TASK DETAILS:
Beginning with the first line of the material, set down each line exactly as written, up to and including the line with "def gangClusters (s".

DATA EXTRACTS:
-- ==== Sys2Proof/Machine/Preempt.lean ====
section
/-! DEFINITION. The heartbeat: FENCE.SC, temperatures and throttle, and the pre-emption of best-effort gangs; their freeze, their context
images and their resume (R37, R51, R87 to R91, R95, R206, R252, R277, R331, R341, R360, R375, R376, R396, R415, R416, R420 to R422, R426, R435). -/

namespace Sys2Proof.Machine

/-! ## FENCE.SC (R252, R341) -/

/-- A FENCE.SC whose drain has ended ends at this boundary; a frozen thread waits for one after its resume. -/
def endFenceSc (s : State) (x : Nat × Thread) : State :=
  match x.2.wait, runOf s (x.1 / 4) (x.1 % 4) with
  | .fenceSc _ true, some r =>
    if x.2.running && !x.2.frozen && !x.2.halted then
      let s := widen s (whoOf (x.1 / 4) r) 63 63
      setTh s x.1 (advance { getTh s x.1 with wait := .none })
    else s
  | _, _ => s

/-! ## Temperatures and throttle (R415, R416, R421, R422) -/

/-- Degrees of a sample. -/
def degrees (b : Nat) : Int := sx 8 b
/-- The last sample of a C-die. -/
def tempOf (s : State) (d : Nat) : Int := degrees (tget s.mgmt.tmax 0 d)
/-- Sets of clusters that hold the regions of one gang. -/
def gangClusters (s : State) : List (List Nat) :=
  s.scenes.flatMap fun x => if x.2.live && x.2.loaded then
    (x.2.gangs.filter (·.resident)).map fun g => distinct (g.words.map fun w => clusterOf w.core) else []
/-- Close a set of clusters under shared gangs, n times. -/
def closeSet (sets : List (List Nat)) : Nat → List Nat → List Nat
  | 0, l => l
  | n + 1, l => closeSet sets n (sets.foldl (fun l g => if g.any l.contains then distinct (l ++ g) else l) l)
/-- G(d) (R422). -/
def throttleSet (s : State) (d : Nat) : List Nat :=
  closeSet (gangClusters s) 16 (distinct (((List.range 64).filter fun c => dieOf c == d).map clusterOf))
/-- Level that a cluster has, or takes at the next group of cycles. -/
def levelNext (s : State) (cl : Nat) : Nat := (lookup s.levelPend cl).getD (levelOf s cl)
/-- A cluster takes a level at the start of the first group after this boundary (R416). -/
def takeLevel (s : State) (cl e : Nat) : State := { s with levelPend := tins s.levelPend cl e }
/-- Partitions with a region on one of some clusters, each with the lowest core of them that holds one. -/
def partsOn (s : State) (cls : List Nat) : List (Nat × Nat) :=
  (s.regions.filter fun p => p.2.placed && cls.contains (clusterOf (p.1 / 4))).foldl (fun l p =>
    if l.any (·.1 == p.2.part) then l else l ++ [(p.2.part, p.1 / 4)]) []
/-- A class 11 cause, queued for partitions on cores. -/
def logFor (s : State) (cause i0 i1 : Nat) (l : List (Nat × Nat)) : State :=
  l.foldl (fun s p => queueWith s p.2 p.1 { cause := cause, eng := 7, fatal := false, i0 := i0, i1 := i1 } 0 0xFFF 0 0) (devLog s cause i0 i1)
/-- A die enters T2. -/
def enterT2 (s : State) (d : Nat) : State :=
  let cls := (throttleSet s d).filter fun c => levelNext s c != s.mgmt.t2e
  let s := { s with mgmt := { s.mgmt with t2In := s.mgmt.t2In ++ [d] } }
  logFor (cls.foldl (fun s c => takeLevel s c s.mgmt.t2e) s) 0x161 (d * 64) (tget s.mgmt.tmax 0 d) (partsOn s cls)
/-- Clusters below level 16 that no die of a list keeps there. -/
def freed (s : State) (dies : List Nat) : List Nat :=
  let kept := dies.flatMap (throttleSet s)
  (List.range 16).filter fun c => levelNext s c != 16 && !kept.contains c
/-- A die leaves T2: its clusters return at the next boundary, beside those that a die that left before it has freed. -/
def leaveT2 (s : State) (d : Nat) : State :=
  let before := freed s s.mgmt.t2In
  let s := { s with mgmt := { s.mgmt with t2In := s.mgmt.t2In.filter (· != d), t2Out := s.mgmt.t2Out ++ [d] } }
  logFor s 0x162 (d * 64) (tget s.mgmt.tmax 0 d) (partsOn s ((freed s s.mgmt.t2In).filter fun c => !before.contains c))
/-- The sample of a heartbeat, T1, T2 and T3 (R421, R422, R426); the clusters released at the last boundary return to level 16. -/
def thermal (s : State) : State :=
  let m := s.mgmt
  let s := { s with
    free := s.free + 4, mgmt := { m with tmax := (List.range 4).foldl (fun t d => tput t 0 d (Config.freeTemp (s.free + d)).toNat) [] } }
  let above (t : Nat) : Option Nat := (List.range 4).find? fun d => (t : Int) ≤ tempOf s d
  let hot := (above m.t3).isSome
  let s := match above m.t1 with
    | some d => if m.t1In then s
      else devLog { s with mgmt := { s.mgmt with t1In := true } } 0x160 (d * 64) (tget s.mgmt.tmax 0 d)
    | none => if (List.range 4).all fun d => tempOf s d < (m.t1 : Int) - 5 then { s with mgmt := { s.mgmt with t1In := false } } else s
  let s := if hot then s
    else ((List.range 4).filter fun d => !m.t2In.contains d && (m.t2 : Int) ≤ tempOf s d).foldl enterT2 s
  let s := if m.t2Out.isEmpty then s
    else (freed s s.mgmt.t2In).foldl (fun s c => takeLevel s c 16) { s with mgmt := { s.mgmt with t2Out := [] } }
  let s := (m.t2In.filter fun d => tempOf s d < (m.t2 : Int) - 5).foldl leaveT2 s
  if hot && !m.t3In then
    schedule { s with mgmt := { s.mgmt with t3In := true } } .tick (ticks s + 1) (.row .saveStart { ix := 0x163 })
  else s
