-- ==== Sys2Proof/Certificates/Slice0/Obligations.lean ====
section
/-! DEFINITION. The statements about the model, one for each rule or group of rules of the manual. -/

open Sys2Proof Sys2Proof.Machine Sys2Proof.Safety

/-! ## Prompter words: arithmetic -/

/-- R225: each two-source word writes its result to gd, and changes nothing else. -/
def Sys2Proof.Safety.AluTwoSourceRule : Prop :=
  ∀ (s : State) (t : Thread) (r : Run) (d a b : Nat), Runs s t r →
    let x := rdReg t a
    let y := rdReg t b
    let sh := y.toNat % 64
    Result s t d (x + y) (exec (.add d a b) s)
    ∧ Result s t d (x - y) (exec (.sub d a b) s)
    ∧ Result s t d (BitVec.ofNat 64 (x.toNat * y.toNat)) (exec (.mul d a b) s)
    ∧ Result s t d (BitVec.ofInt 64 (x.toInt * y.toInt / 2 ^ 64)) (exec (.mulh d a b) s)
    ∧ Result s t d (BitVec.ofNat 64 (x.toNat * y.toNat / 2 ^ 64)) (exec (.mulhu d a b) s)
    ∧ Result s t d (x &&& y) (exec (.andR d a b) s)
    ∧ Result s t d (x ||| y) (exec (.orR d a b) s)
    ∧ Result s t d (x ^^^ y) (exec (.xorR d a b) s)
    ∧ Result s t d (x &&& ~~~y) (exec (.andnR d a b) s)
    ∧ Result s t d (BitVec.ofNat 64 (x.toNat * 2 ^ sh)) (exec (.shl d a b) s)
    ∧ Result s t d (BitVec.ofNat 64 (x.toNat / 2 ^ sh)) (exec (.shr d a b) s)
    ∧ Result s t d (BitVec.ofInt 64 (x.toInt / 2 ^ sh)) (exec (.sar d a b) s)
    ∧ Result s t d (BitVec.ofInt 64 (min x.toInt y.toInt)) (exec (.minS d a b) s)
    ∧ Result s t d (BitVec.ofInt 64 (max x.toInt y.toInt)) (exec (.maxS d a b) s)
    ∧ Result s t d (BitVec.ofNat 64 (min x.toNat y.toNat)) (exec (.minU d a b) s)
    ∧ Result s t d (BitVec.ofNat 64 (max x.toNat y.toNat)) (exec (.maxU d a b) s)
    ∧ Result s t d (if x.toInt < y.toInt then 1 else 0) (exec (.slt d a b) s)
    ∧ Result s t d (if x.toNat < y.toNat then 1 else 0) (exec (.sltu d a b) s)
    ∧ Result s t d (if x.toNat = y.toNat then 1 else 0) (exec (.seq d a b) s)

/-- R225: POPC counts the 1 bits of its operand, CLZ its leading zero bits, 64 for 0. -/
def Sys2Proof.Safety.AluOneSourceRule : Prop :=
  ∀ (s : State) (t : Thread) (r : Run) (d a : Nat), Runs s t r →
    let x := rdReg t a
    Result s t d (BitVec.ofNat 64 ((List.range 64).countP fun i => x.getLsbD i)) (exec (.popc d a) s)
    ∧ Result s t d (BitVec.ofNat 64 (if x = 0 then 64 else 63 - x.toNat.log2)) (exec (.clz d a) s)

/-- Register arithmetic of the prompter: all of AluTwoSourceRule, AluOneSourceRule. -/
def Obligations.RegisterArithmetic : Prop :=
  AluTwoSourceRule ∧ AluOneSourceRule

/-- R226 with R163: the immediate forms, for every immediate of 16 bits, every shift amount, and the four lanes of LIS. -/
def Obligations.AluImmediate : Prop :=
  ∀ (s : State) (t : Thread) (r : Run) (d a i n : Nat), Runs s t r → i < 2 ^ 16 → n < 64 →
    let x := rdReg t a
    let z := (BitVec.ofNat 16 i).setWidth 64
    let e := (BitVec.ofNat 16 i).signExtend 64
    Result s t d (x + e) (exec (.addi d a i) s)
    ∧ Result s t d (x &&& z) (exec (.andi d a i) s)
    ∧ Result s t d (x ||| z) (exec (.ori d a i) s)
    ∧ Result s t d (x ^^^ z) (exec (.xori d a i) s)
    ∧ Result s t d (BitVec.ofNat 64 (x.toNat * 2 ^ n)) (exec (.shli d a n) s)
    ∧ Result s t d (BitVec.ofNat 64 (x.toNat / 2 ^ n)) (exec (.shri d a n) s)
    ∧ Result s t d (BitVec.ofInt 64 (x.toInt / 2 ^ n)) (exec (.sari d a n) s)
    ∧ Result s t d (if x.toInt < e.toInt then 1 else 0) (exec (.slti d a i) s)
    ∧ Result s t d e (exec (.lis d 0 i) s)
    ∧ ∀ l, 1 ≤ l → l ≤ 3 → ∃ v : W64, (∀ j, v.getLsbD j = if 16 * l ≤ j ∧ j < 16 * l + 16 then i.testBit (j - 16 * l) else (rdReg t d).getLsbD j)
        ∧ Result s t d v (exec (.lis d l i) s)

/-- R239: KSET writes the low 32 bits of ga to kn, KRD zero-extends kn to gd; no call and no return, which act after the slot, changes a counter. -/
def Obligations.LoopCounters : Prop :=
  ∀ (s : State) (t : Thread) (r : Run) (d a k : Nat), Runs s t r →
    Result s t d ((tget t.k 0 k).setWidth 64) (exec (.krd d k) s)
    ∧ ∃ t1, (∀ j, tget t1.k 0 j = if j = k then (rdReg t a).setWidth 32 else tget t.k 0 j) ∧ { t1 with k := t.k } = t
        ∧ Passes s t1 (exec (.kset a k) s)
    ∧ (advance t).k = t.k

/-! ## Control transfer -/

/-- R232, R236, R259: where a thread goes on after a word. Outside a delay slot it goes on past the word. After the slot of a branch it goes to the target
or past the slot; the slot of a call also enters a new window with the link in w8 and w9 to w23 zero, the slot of a return leaves one. After a slot that ERET has
executed again it goes where TRAPPC and PRIV.TAKEN then say, and DS and SKIP clear. -/
def Obligations.GoingOn : Prop :=
  (∀ t : Thread, t.branch = none → advance t = { t with pc := (t.pc + 4) % 2 ^ 32 })
  ∧ (∀ (t : Thread) (b : Branch), t.branch = some b → b.eret = true → (advance t).branch = none ∧ (advance t).ds = false ∧ (advance t).skip = false
      ∧ (advance t).pc = if t.taken then t.trappc.toNat / 2 ^ 32 else (t.trappc.toNat + 4) % 2 ^ 32)
  ∧ ∀ (t : Thread) (b : Branch), t.branch = some b → b.eret = false →
      let t' := advance t
      t'.branch = none ∧ t'.pc = (if b.taken then b.target else (b.addr + 8) % 2 ^ 32)
      ∧ (b.kind = 0 → t'.depth = t.depth ∧ ∀ c, rdReg t' c = rdReg t c)
      ∧ (b.kind = 1 → t'.depth = t.depth + 1
          ∧ (∀ c, c < 32 → rdReg t' c = if c < 8 then rdReg t c else if c < 16 then rdReg t (c + 16)
              else if c = 16 then BitVec.ofNat 64 ((b.addr + 8) % 2 ^ 32) else 0)
          ∧ ∀ i, i < 16 * t.depth + 24 → tget t'.win 0 i = tget t.win 0 i)
      ∧ (b.kind = 2 → 1 ≤ t.depth → t'.depth = t.depth - 1 ∧ t'.win = t.win
          ∧ ∀ c, 24 ≤ c → c < 32 → rdReg t' c = rdReg t (c - 16))

/-- A branch at the thread's word that decides taken or not, with a target: the slot word is next. -/
def Sys2Proof.Safety.Branches (s : State) (t : Thread) (kind : Nat) (taken : Bool) (target : Nat) (o : Out) : Prop :=
  Becomes s { t with pc := (t.pc + 4) % 2 ^ 32, branch := some ⟨t.pc, kind, taken, target, false⟩ } o

/-- A + 4 x SignExt(off, n), as 32 bits. -/
def Sys2Proof.Safety.target (t : Thread) (n off : Nat) : Nat := ((BitVec.ofNat 32 t.pc) + 4 * (BitVec.ofNat n off).signExtend 32).toNat

/-- R233, R235: when the branches that move no window are taken, and where they go, outside a delay slot; a line reads as it was when the cycle began. -/
def Sys2Proof.Safety.BranchDecisionsRule : Prop :=
  ∀ (s : State) (t : Thread) (r : Run) (a k l off : Nat), Runs s t r → t.branch = none →
    let x := (rdReg t a).toInt
    let v := tget t.k 0 k
    Branches s t 0 true (target t 26 off) (exec (.br off) s)
    ∧ Branches s t 0 (decide (x = 0)) (target t 16 off) (exec (.bc .eqz a off) s)
    ∧ Branches s t 0 (decide (x ≠ 0)) (target t 16 off) (exec (.bc .nez a off) s)
    ∧ Branches s t 0 (decide (x < 0)) (target t 16 off) (exec (.bc .ltz a off) s)
    ∧ Branches s t 0 (decide (x ≥ 0)) (target t 16 off) (exec (.bc .gez a off) s)
    ∧ Branches s t 0 (decide (x ≤ 0)) (target t 16 off) (exec (.bc .lez a off) s)
    ∧ Branches s t 0 (decide (x > 0)) (target t 16 off) (exec (.bc .gtz a off) s)
    ∧ Branches s t 0 (lineSeen s s.cur.core s.cur.slot r.part l) (target t 16 off) (exec (.bstS l off) s)
    ∧ Branches s t 0 (!lineSeen s s.cur.core s.cur.slot r.part l) (target t 16 off) (exec (.bstC l off) s)
    ∧ (∃ t1, (∀ j, tget t1.k 0 j = if j = k ∧ v ≠ 0 then v - 1 else tget t.k 0 j) ∧ { t1 with k := t.k } = t
        ∧ Branches s t1 0 (decide (v ≠ 0 ∧ v - 1 ≠ 0)) (target t 16 off) (exec (.bct k off) s))
    ∧ Branches s t 0 true ((rdReg t a).toNat % 2 ^ 32) (exec (.jr a) s)

/-- Status line i of a thread in the state as it stands: an idle region or drain of a slot that no kill has cleared, the copy engine's two, and the flag lines of its own region. -/
def Sys2Proof.Safety.LineSet (s : State) (core t part i : Nat) : Prop :=
  let g (slot : Nat) := getReg s (thKey core slot)
  (i < 4 ∧ (g i).killed = false ∧ (g i).runs = false ∧ ∀ q ∈ s.reqs, ∀ row col, q.core = core → q.asker = .port i row col → q.done = true)
  ∨ (4 ≤ i ∧ i < 8 ∧ (g (i - 4)).killed = false ∧ ∀ d ∈ (getCore s core).drains, d.slot ≠ i - 4)
  ∨ (i = 8 ∧ ((∀ q, runOf s core 4 = some q → q.part ≠ part) ∨ (getCopier s core).journal = []))
  ∨ (i = 9 ∧ ∃ q, runOf s core 4 = some q ∧ q.part = part)
  ∨ (16 ≤ i ∧ bit (getTh s (thKey core t)).flags (i - 16) = true)

/-- R234, R235: the 32 status lines, and what a thread sees of them: the lines as they stood when its cycle began, or, of a thread whose cycle's beginning
took no note of them, as they stand. -/
def Sys2Proof.Safety.StatusLinesRule : Prop :=
  ∀ (s : State) (core t part i : Nat), i < 32 →
    (lookup s.seen (thKey core t) = none → (lineSeen s core t part i = true ↔ LineSet s core t part i))
    ∧ (∀ n h, lookup s.seen (thKey core t) = some (n, h) → lineSeen s core t part i = bit n i)
    ∧ (∀ r, t < 4 → runOf s core t = some r → (lineSeen { s with seen := seenAll s } core t part i = true ↔ LineSet s core t r.part i))
    ∧ (LineSet s core t part i → i < 10 ∨ 16 ≤ i)

/-- Decisions and targets of the branches, and the status lines: all of BranchDecisionsRule, StatusLinesRule. -/
def Obligations.BranchDecisions : Prop :=
  BranchDecisionsRule ∧ StatusLinesRule

/-- R233, R236 to R238: calls and returns whose slices are resident: the call entry or the return comes after the slot. A call at depth 4095, and
a return at depth 0, trap with 0x006 and 0x007. -/
def Sys2Proof.Safety.CallsAndReturnsRule : Prop :=
  ∀ (s : State) (t : Thread) (r : Run) (a off : Nat), Runs s t r → t.branch = none → a < 32 → off < 2 ^ 26 →
    (t.depth ≠ 4095 → t.depth + 3 - t.winLo ≤ 128 * rfEnd (pw s s.cur.core) →
      Branches s t 1 true (target t 26 off) (exec (.call off) s)
      ∧ Branches s t 1 true ((rdReg t a).toNat % 2 ^ 32) (exec (.callr a) s))
    ∧ (t.depth ≠ 0 → t.winLo < t.depth → Branches s t 2 true ((rdReg t 16).toNat % 2 ^ 32) (exec .ret s))
    ∧ (t.depth = 4095 → Traps s 0x006 (0x11 * 2 ^ 26 + off) 0 0 false (exec (.call off) s)
        ∧ Traps s 0x006 (0x15 * 2 ^ 26 + a * 65536 + 2) 0 0 false (exec (.callr a) s))
    ∧ (t.depth = 0 → Traps s 0x007 (0x15 * 2 ^ 26 + 1) 0 0 false (exec .ret s))

/-- A slice of cur's thread starts on its way between the share and its spill location, out or in, and the word's branch is decided; the thread's next
issue is 20 enabled cycles away, and n more. No byte changes yet. -/
def Sys2Proof.Safety.MovesSlice (s : State) (t : Thread) (r : Run) (slice : Nat) (out : Bool) (n kind target : Nat) (o : Out) : Prop :=
  ∃ s' q, o = .next s' ∧ s'.reqs = s.reqs ++ [q] ∧ q.id = s.nextId ∧ q.core = s.cur.core ∧ q.asker = .spill s.cur.slot slice
    ∧ q.place = spillPlace s s.cur.core s.cur.slot r.part slice ∧ q.sext = out ∧ q.off = 0 ∧ SameBytes s s' ∧ OtherThreads s s'
    ∧ getTh s' (curKey s) = { t with
        wait := .untilN (nOf s s.cur.core + 20 + n), pc := (t.pc + 4) % 2 ^ 32, branch := some ⟨t.pc, kind, true, target, false⟩ }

COMPLETED EXERCISE:
-- ==== Sys2Proof/Machine/Preempt.lean ====
section
/-! DEFINITION. The heartbeat: FENCE.SC, temperatures and throttle, and the pre-emption of best-effort gangs; their freeze, their context
images and their resume (R37, R51, R87 to R91, R95, R206, R252, R277, R331, R341, R360, R375, R376, R396, R415, R416, R420 to R422, R426, R435). -/

namespace Sys2Proof.Machine

/-! ## FENCE.SC (R252, R341) -/

/-- A FENCE.SC whose drain has ended ends at this boundary; a frozen thread waits for one after its resume. -/
def endFenceSc (s : State) (x : Nat × Thread) : State :=
  match x.2.wait, runOf s (x.1 / 4) (x.1 % 4) with
  | .fenceSc _ true, some r =>
    if x.2.running && !x.2.frozen && !x.2.halted then
      let s := widen s (whoOf (x.1 / 4) r) 63 63
      setTh s x.1 (advance { getTh s x.1 with wait := .none })
    else s
  | _, _ => s

/-! ## Temperatures and throttle (R415, R416, R421, R422) -/

/-- Degrees of a sample. -/
def degrees (b : Nat) : Int := sx 8 b
/-- The last sample of a C-die. -/
def tempOf (s : State) (d : Nat) : Int := degrees (tget s.mgmt.tmax 0 d)
/-- Sets of clusters that hold the regions of one gang. -/
def gangClusters (s : State) : List (List Nat) :=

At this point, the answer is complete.